At this point we realized that it was high time to take stock and complete the process of getting some film into circulation. The Jablonkos, Godelier, and his assistants, Lemonnier and Lory, met in Basel to review the total footage. Lory and Lemonnier had both worked among the Baruya subsequent to 1969 and knew the area and many of the people well. This was the first time they had seen any of our footage. During three days of intensive viewing they used our footage as "a field away from the field", comparing events filmed in 1969 to situations seen during their later field trips. New perceptions and insights were reached in discussion with other anthropologists who also took part in the viewing (Florence Weiss and Milan Stanek).

The screenings were started with a rough cut of the incomplete film BARUYA SALT. We viewed this film on a screen approximately 10 by 12 feet large, in a beautifully appointed projection room. The image was professionally impressive, but there was no possibility of stopping or reversing the film. We then moved into a cutting room, which, though small, could just accommodate the seven viewers around the Steenbeck editing table. As we watched uncut footage, Godelier now had his hands on the controls. The image, though only 8 by 10 inches large, could now be stopped, precise details could be pointed to as the discussion proceeded. The film could be reversed in order to check queries.

The viewers became active participants. They were no longer the passive spectators of an on-going, unidirectional flow of images which they could only receive.

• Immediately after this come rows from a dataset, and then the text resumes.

-- ==== Sys2Proof/Laws/KeepDevice.lean ====
section
/-!
SUPPORT. What the operations of the device keep, file by file: CasForm, Wrp, Stage, Level, Sleep, Power, Cas, Frames, Boundary.
-/

set_option linter.all false
set_option Elab.async false

namespace Sys2Proof.Machine

variable {L : Part → Bool} {s₀ s : State}

/-! ### Machine/CasForm.lean -/

theorem setJoined_keeps {m : Nat} (pregs : L .regs = true) (pfhp : L .fhp = true) (pcas : L .cas = true) (K : Kept L s₀ s) : Kept L s₀ (setJoined m s) := by
  unfold setJoined; try dsimp only
  repeat' first | with_reducible assumption | with_reducible apply noticeAll_keeps | with_reducible apply raise_keeps | with_reducible apply modCas_keeps | split | intro
theorem dropFrom_keeps {d : Nat} (pregs : L .regs = true) (pfhp : L .fhp = true) (pcas : L .cas = true) (K : Kept L s₀ s) : Kept L s₀ (dropFrom d s) := by
  unfold dropFrom; try dsimp only
  repeat' first | with_reducible assumption | with_reducible apply setJoined_keeps | split | intro
theorem tellIsolate_keeps {cls : Nat} {kind : Nat} (pregs : L .regs = true) (pfhp : L .fhp = true) (pcas : L .cas = true) (K : Kept L s₀ s) : Kept L s₀ (tellIsolate cls kind s) := by
  unfold tellIsolate; try dsimp only
  repeat' first | with_reducible assumption | with_reducible apply dropFrom_keeps | with_reducible apply reportUp_keeps | split | intro
theorem isolateDown_keeps {cls : Nat} (pregs : L .regs = true) (pfhp : L .fhp = true) (pcas : L .cas = true) (K : Kept L s₀ s) : Kept L s₀ (isolateDown cls s) := by
  unfold isolateDown; try dsimp only
  repeat' first | with_reducible assumption | with_reducible apply tellIsolate_keeps | with_reducible apply raise_keeps | with_reducible apply modNbr_keeps | split | intro
theorem unjoin_keeps {form : Nat} (pregs : L .regs = true) (pglb : L .glb = true) (ppstate : L .pstate = true) (prad : L .rad = true) (pfhp : L .fhp = true) (pcas : L .cas = true) (K : Kept L s₀ s) : Kept L s₀ (unjoin form s) := by
  unfold unjoin; try dsimp only
  repeat' first | with_reducible assumption | with_reducible apply watchLock_keeps | with_reducible apply modCas_keeps | split | intro
theorem detach_keeps {cls : Nat} (pregs : L .regs = true) (pglb : L .glb = true) (ppstate : L .pstate = true) (prad : L .rad = true) (pfhp : L .fhp = true) (pcas : L .cas = true) (K : Kept L s₀ s) : Kept L s₀ (detach cls s) := by
  unfold detach; try dsimp only
  repeat' first | with_reducible assumption | with_reducible apply unjoin_keeps | with_reducible apply tellIsolate_keeps | with_reducible apply raise_keeps | with_reducible apply modNbr_keeps | with_reducible apply modCas_keeps | split | intro
theorem quarSide_keeps {side : Nat} {cls : Nat} (pregs : L .regs = true) (pglb : L .glb = true) (ppstate : L .pstate = true) (prad : L .rad = true) (pfhp : L .fhp = true) (pcas : L .cas = true) (K : Kept L s₀ s) : Kept L s₀ (quarSide side cls s) := by
  unfold quarSide; try dsimp only
  repeat' first | with_reducible assumption | with_reducible apply detach_keeps | with_reducible apply isolateDown_keeps | split | intro
theorem quarCounted_keeps {side : Nat} {cls : Nat} (pregs : L .regs = true) (pglb : L .glb = true) (ppstate : L .pstate = true) (prad : L .rad = true) (pfhp : L .fhp = true) (pcas : L .cas = true) (K : Kept L s₀ s) : Kept L s₀ (quarCounted side cls s) := by
  unfold quarCounted; try dsimp only
  repeat' first | with_reducible assumption | with_reducible apply quarSide_keeps | with_reducible apply viol_keeps | split | intro
theorem casViol_keeps {side : Nat} {cls : Nat} (pregs : L .regs = true) (pglb : L .glb = true) (ppstate : L .pstate = true) (prad : L .rad = true) (pfhp : L .fhp = true) (pcas : L .cas = true) (K : Kept L s₀ s) : Kept L s₀ (casViol side cls s) := by
  unfold casViol; try dsimp only
  repeat' first | with_reducible assumption | with_reducible apply quarCounted_keeps | with_reducible apply viol_keeps | with_reducible apply addLo_keeps | with_reducible apply addHi_keeps | with_reducible apply modNbr_keeps | split | intro
theorem casSwap_keeps {c : CascadeCfg} {role : Nat} {d : Nat} (pregs : L .regs = true) (pglb : L .glb = true) (ppstate : L .pstate = true) (prad : L .rad = true) (plne : L .lne = true) (pfhp : L .fhp = true) (ptim : L .tim = true) (pcas : L .cas = true) (K : Kept L s₀ s) : Kept L s₀ (casSwap c role d s) := by
  unfold casSwap; try dsimp only
  repeat' first | with_reducible assumption | with_reducible apply foldPorts_keeps | with_reducible apply timStart_keeps | with_reducible apply goTime_keeps | with_reducible apply watchLock_keeps | with_reducible apply raise_keeps | with_reducible apply modCas_keeps | split | intro
theorem casCommit_keeps  (pregs : L .regs = true) (pglb : L .glb = true) (ppstate : L .pstate = true) (prad : L .rad = true) (plne : L .lne = true) (pfhp : L .fhp = true) (ptim : L .tim = true) (pcas : L .cas = true) (K : Kept L s₀ s) : Kept L s₀ (casCommit s) := by
  unfold casCommit; try dsimp only
  repeat' first | with_reducible assumption | with_reducible apply casSwap_keeps | split | intro
theorem helloSend_keeps {side : Nat} (pcas : L .cas = true) (K : Kept L s₀ s) : Kept L s₀ (helloSend side s) := by
  unfold helloSend; try dsimp only
  repeat' first | with_reducible assumption | with_reducible apply casSend_keeps | split | intro
theorem zeroServed_keeps  (pregs : L .regs = true) (pskn : L .skn = true) (pfhp : L .fhp = true) (K : Kept L s₀ s) : Kept L s₀ (zeroServed s) := by
  unfold zeroServed; try dsimp only
  repeat' first | with_reducible assumption | with_reducible apply resetSlot_keeps | with_reducible apply forAll_keeps | split | intro
theorem formJudge_keeps  (pregs : L .regs = true) (pglb : L .glb = true) (ppstate : L .pstate = true) (pskn : L .skn = true) (prad : L .rad = true) (pfhp : L .fhp = true) (pcas : L .cas = true) (K : Kept L s₀ s) : Kept L s₀ (formJudge s) := by
  unfold formJudge; try dsimp only
  repeat' first | with_reducible assumption | with_reducible apply zeroServed_keeps | with_reducible apply unjoin_keeps | with_reducible apply raise_keeps | with_reducible apply modNbr_keeps | with_reducible apply modCas_keeps | split | intro
theorem casRejoin_keeps  (pcas : L .cas = true) (K : Kept L s₀ s) : Kept L s₀ (casRejoin s) := by
  unfold casRejoin; try dsimp only
  repeat' first | with_reducible assumption | with_reducible apply modNbr_keeps | with_reducible apply modCas_keeps | split | intro
theorem helloTake_keeps {side : Nat} {stackId : Nat} {p : List Byte} (pregs : L .regs = true) (pglb : L .glb = true) (ppstate : L .pstate = true) (pskn : L .skn = true) (prad : L .rad = true) (pfhp : L .fhp = true) (pcas : L .cas = true) (K : Kept L s₀ s) : Kept L s₀ (helloTake side stackId p s) := by
  unfold helloTake; try dsimp only
  repeat' first | with_reducible assumption | with_reducible apply formJudge_keeps | with_reducible apply tellIsolate_keeps | with_reducible apply dropFrom_keeps | with_reducible apply setJoined_keeps | with_reducible apply modNbr_keeps | with_reducible apply modCas_keeps | split | intro
theorem statusTake_keeps {d : Nat} {p : List Byte} (pregs : L .regs = true) (pfhp : L .fhp = true) (pcas : L .cas = true) (K : Kept L s₀ s) : Kept L s₀ (statusTake d p s) := by
  unfold statusTake; try dsimp only
  repeat' first | with_reducible assumption | with_reducible apply setJoined_keeps | with_reducible apply notice_keeps | with_reducible apply modCas_keeps | with_reducible apply forAll_keeps | split | intro
theorem casEpoch_keeps  (pregs : L .regs = true) (pglb : L .glb = true) (ppstate : L .pstate = true) (prad : L .rad = true) (pfhp : L .fhp = true) (pcas : L .cas = true) (K : Kept L s₀ s) : Kept L s₀ (casEpoch s) := by
  unfold casEpoch; try dsimp only
  repeat' first | with_reducible assumption | with_reducible apply detach_keeps | with_reducible apply isolateDown_keeps | with_reducible apply casSend_keeps | with_reducible apply modNbr_keeps | split | intro
theorem castVote_keeps {block : Nat} {code : Nat} (pcas : L .cas = true) (K : Kept L s₀ s) : Kept L s₀ (castVote block code s) := by
  unfold castVote; try dsimp only
  repeat' first | with_reducible assumption | with_reducible apply reportUp_keeps | split | intro
theorem openVote_keeps {on : VoteOn} (pcas : L .cas = true) (K : Kept L s₀ s) : Kept L s₀ (openVote on s) := by
  unfold openVote; try dsimp only
  repeat' first | with_reducible assumption | with_reducible apply modCas_keeps | split | intro
theorem voteRefused_keeps {d : Nat} {block : Nat} {code : Nat} (pregs : L .regs = true) (pcas : L .cas = true) (K : Kept L s₀ s) : Kept L s₀ (voteRefused d block code s) := by
  unfold voteRefused; try dsimp only
  repeat' first | with_reducible assumption | with_reducible apply raise_keeps | with_reducible apply setReg_keeps | with_reducible apply modCas_keeps | split | intro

This was, and at the time of writing still is, an unusual way of using footage: anthropologists gathered to review certain precisely dated events, using the opportunity to sharpen their perceptions, and possibly to revise previous understandings and conclusions. It was a type of limited replay of a field situation. We concluded that, for this kind of mutual viewing and discussion, unedited footage is fully as satisfactory as an edited film, and, possibly, even preferable. As Godelier remarked, "After all, a lot of things are already omitted, so why cut out any more?"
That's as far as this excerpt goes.